In order to consider cloud services, are we talking about a huge amount of data?
Not necessarily. It can be a small amount of data, but it's important for me to have it in a place where anyone who has a connection to the Internet can access it. The other piece we're really focusing on is synchronization to connect all this. If going up to the cloud to synchronize is cheaper for both people to rendezvous than it is to put up the infrastructure point-to-point, then it's a win. I see this scaling: Business-to-business is painful to set up in VPNs, and it's much easier to rendezvous up at a point they can both get to. Device-to-device that may never be connected-it's much easier for them to rendezvous.
So it doesn't have to be an application where I think it's going to scale beyond my infrastructure?
No. We think about it as in cases where there are millions and millions of little things we want to move as well as some things in and of themselves that are very large.
How do you see SQL Services interfacing with Windows Azure and Project Velocity?
Velocity is actually built from the same team-a lot of the underlying infrastructure is the same, so we see them fitting together quite naturally. In fact, when we started Velocity some time ago, we knew that caching would be important.
Will SQL Services be the repository for a lot of the Azure-based services, regardless of whether they're intended to be your traditional database-type applications?
Many of the Azure and .NET services will host their storage in SQL Services. Some will use the underlying [storage] that's part of the base [OS]. Just like today: People build solutions, they put some stuff in the file system where it makes sense and in the database where it makes sense.

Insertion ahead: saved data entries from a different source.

-- ==== Sys2Proof/Laws/PerInstr.lean ====
section
/-!
SUPPORT. Per command: a queue whose commands are well formed stays so when a step takes its front. One lemma per constructor.
-/
namespace Sys2Proof.Laws.Rows
open Sys2Proof Sys2Proof.Machine

/-- A well-formed queue with a command at its front: the command is well formed, and so is the queue's rest. -/
def Statement (i : Instr) : Prop := ∀ (s : State) (rest : List Instr), s.pending = i :: rest → QueueWf s → i.wf = true ∧ QueueWf (s.setPending rest)

/-- It holds of every command, since a queue is well formed command by command. -/
theorem front (i : Instr) : Statement i := by
  intro s rest h hw
  unfold QueueWf at *
  rw [h, List.all_cons, Bool.and_eq_true] at hw
  exact hw
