theorem exec_d0Return_d3hot (hpresent : s.pcie.present = true) (hd3 : s.pcie.dstate = .d3hot) :
    exec .d0Return s = .next (s.modPcie fun p => { p with dstate := .d0 }).resumeRequests := by
  change execD0Return s = _
  simp [execD0Return, State.leaveD3, hpresent, hd3]

/-! Interrupt messages (R87, R463, R485, R492) -/

theorem exec_msixVectorUnmask_vector (hready : s.pcie.crs = none) (hv : v < 1025) : exec (.msixVectorUnmask (some v)) s =
    .next (s.modPcie fun p => { p with unmasked := if p.unmasked.contains v then p.unmasked else p.unmasked ++ [v] }).sendPending :=
  if_neg (by simp [hready, hv])

theorem exec_msixVectorUnmask_function (hready : s.pcie.crs = none) :
    exec (.msixVectorUnmask none) s = .next (s.modPcie fun p => { p with msixMask := false }).sendPending := if_neg (by simp [hready])

/-- An interrupt that INTMC lets go is a message: the controller's own registers change by the mask alone. -/
theorem State.clearIntMask_nvme (s : State) (mask : Dword) : (s.clearIntMask mask).nvme = { s.nvme with intms := s.nvme.intms &&& ~~~mask } := by
  simp only [State.clearIntMask]
  split <;> rfl

theorem exec_interruptAggregationTimeout_running {cq : CqSt} (hcq : tget s.nvme.cqs qid = some cq) (hruns : cq.aggr ≠ 0) :
    exec (.interruptAggregationTimeout qid) s =
      .next ((s.modNvme fun m => { m with cqs := tput m.cqs qid { cq with aggr := 0 } }).fireVector cq.vector) := by
  change execInterruptAggregationTimeout qid s = _
  simp only [execInterruptAggregationTimeout, hcq, if_neg hruns]

/-! Doorbells (R459) -/

section Doorbells
variable (hopen : s.memOpen = true) (hen : s.nvme.en = true) (hpower : s.pwr.pl.running = false)
include hopen hen hpower

/-- A fetch of a submission queue's entries is under way or waits, or fetching is dead. -/
def State.fetchBusy (s : State) (qid : Nat) : Bool :=
  s.pcie.outstanding.any (fun r => decide (r.kind = .sqFetch qid)) || s.pcie.waitReads.any (fun r => decide (r.1 = .sqFetch qid)) || s.pcie.fetchDead

theorem exec_submissionQueueDoorbell_moves {q : SqSt} (hq : tget s.nvme.sqs qid = some q) (hn : n < q.size) (hnew : n ≠ q.tail) :
    let t := s.modNvme fun m => { m with sqs := tput m.sqs qid { q with tail := n } }
    exec (.submissionQueueDoorbell qid n) s =
      .next (if s.fetchBusy qid = true then t else t.issueRead (.sqFetch qid) (q.base + 64 * q.head) 64) := by
  change Host.Outcome.next (s.ringSq qid n) = _
  have htakes : ¬ (!s.memOpen || !s.nvme.en || s.pwr.pl.running || n ≥ q.size || n = q.tail) = true := by
    simp [hopen, hen, hpower, hn, hnew]
  simp only [State.ringSq, hq, if_neg htakes]
  rfl

theorem exec_completionQueueDoorbell_moves {cq : CqSt} (hcq : tget s.nvme.cqs qid = some cq) (hn : n < cq.size) :
    exec (.completionQueueDoorbell qid n) s =
      .next (s.modNvme fun m => { m with cqs := tput m.cqs qid { cq with head := n } }).flushCqes.settle := by
  change Host.Outcome.next (s.ringCq qid n) = _
  have htakes : ¬ (!s.memOpen || !s.nvme.en || s.pwr.pl.running || n ≥ cq.size) = true := by
    simp [hopen, hen, hpower, hn]
  simp only [State.ringCq, hcq, if_neg htakes]

end Doorbells

/-! JTAG (R658) -/

theorem exec_jtagInstruction_boundary (hstarted : s.fw.stage ≠ .off) :
    exec (.jtagInstruction true) s = .next (s.modPins fun p => { p with jtag := .boundary }) := if_neg hstarted

theorem exec_jtagInstruction_refused (hstarted : s.fw.stage ≠ .off) (hlocked : s.cfg.testMode = false) :
    exec (.jtagInstruction false) s = .next (s.modPins fun p => { p with jtag := .refused }) := by
  change execJtagInstruction false s = _
  simp [execJtagInstruction, hstarted, hlocked]

/-! Fetching (R67, R68, R70) -/

theorem exec_fetchResume_free (hstall : s.host.stalled = some n) (hctx : s.contexts.length < 65536) (hents : n ≤ s.trackerFree) :
    exec .fetchResume s = .next (s.modHost fun h => { h with stalled := none }) := by
  change execFetchResume s = _
  simp [execFetchResume, hstall, hctx, hents]

/-- The context that a fetched command would get. -/
def State.fetchCtx (s : State) (qid : Nat) (sqe : Sqe) : Ctx := s.newCtx (.sq qid sqe.cid) sqe [] (s.setWindows sqe []) (decide (qid = 0))

/-- The entry at the head of a submission queue is taken. -/
def State.takeEntry (arb : State) (qid : Nat) (q : SqSt) : State :=
  (arb.dropReq (.sqFetch qid)).modNvme fun m => { m with sqs := tput m.sqs qid { q with head := (q.head + 1) % q.size } }

section Fetch
variable {sqe : Sqe} {arb : State}
variable (hopen : s.fetchBlocked = false) (hio : qid ≠ ingestQid) (hchosen : s.arbitrate = some (qid, arb))
include hopen hio hchosen

theorem exec_commandFetch_stalls (hfull : 65536 ≤ s.contexts.length ∨ s.trackerFree < (s.fetchCtx qid sqe).ents.length) :
    exec (.commandFetch qid sqe [] []) s = .next (s.modHost fun h => { h with stalled := some (s.fetchCtx qid sqe).ents.length }) := by
  have hruns : ¬ (s.fetchBlocked || decide (qid = ingestQid)) = true := by simp [hopen, hio]
  have hstalls : (decide (s.contexts.length ≥ 65536) || decide ((s.fetchCtx qid sqe).ents.length > s.trackerFree)) = true := by simpa using hfull
  change execCommandFetch qid sqe [] [] s = _
  unfold execCommandFetch
  rw [if_neg hruns, hchosen]
  exact (if_neg (not_not_intro rfl)).trans (if_pos hstalls)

Thanks for all this great information.
If I could move the dial on one thing, I'd say look, this is something that's very large and I think it will be every bit as big as the shift to client/server computing. I'd encourage people to step back and say, 'it's not so much I'm going to build the same thing and make a decision, is it here or there; it's about enabling new scenarios and it's going to be a very interesting five or 10 years as this plays out.'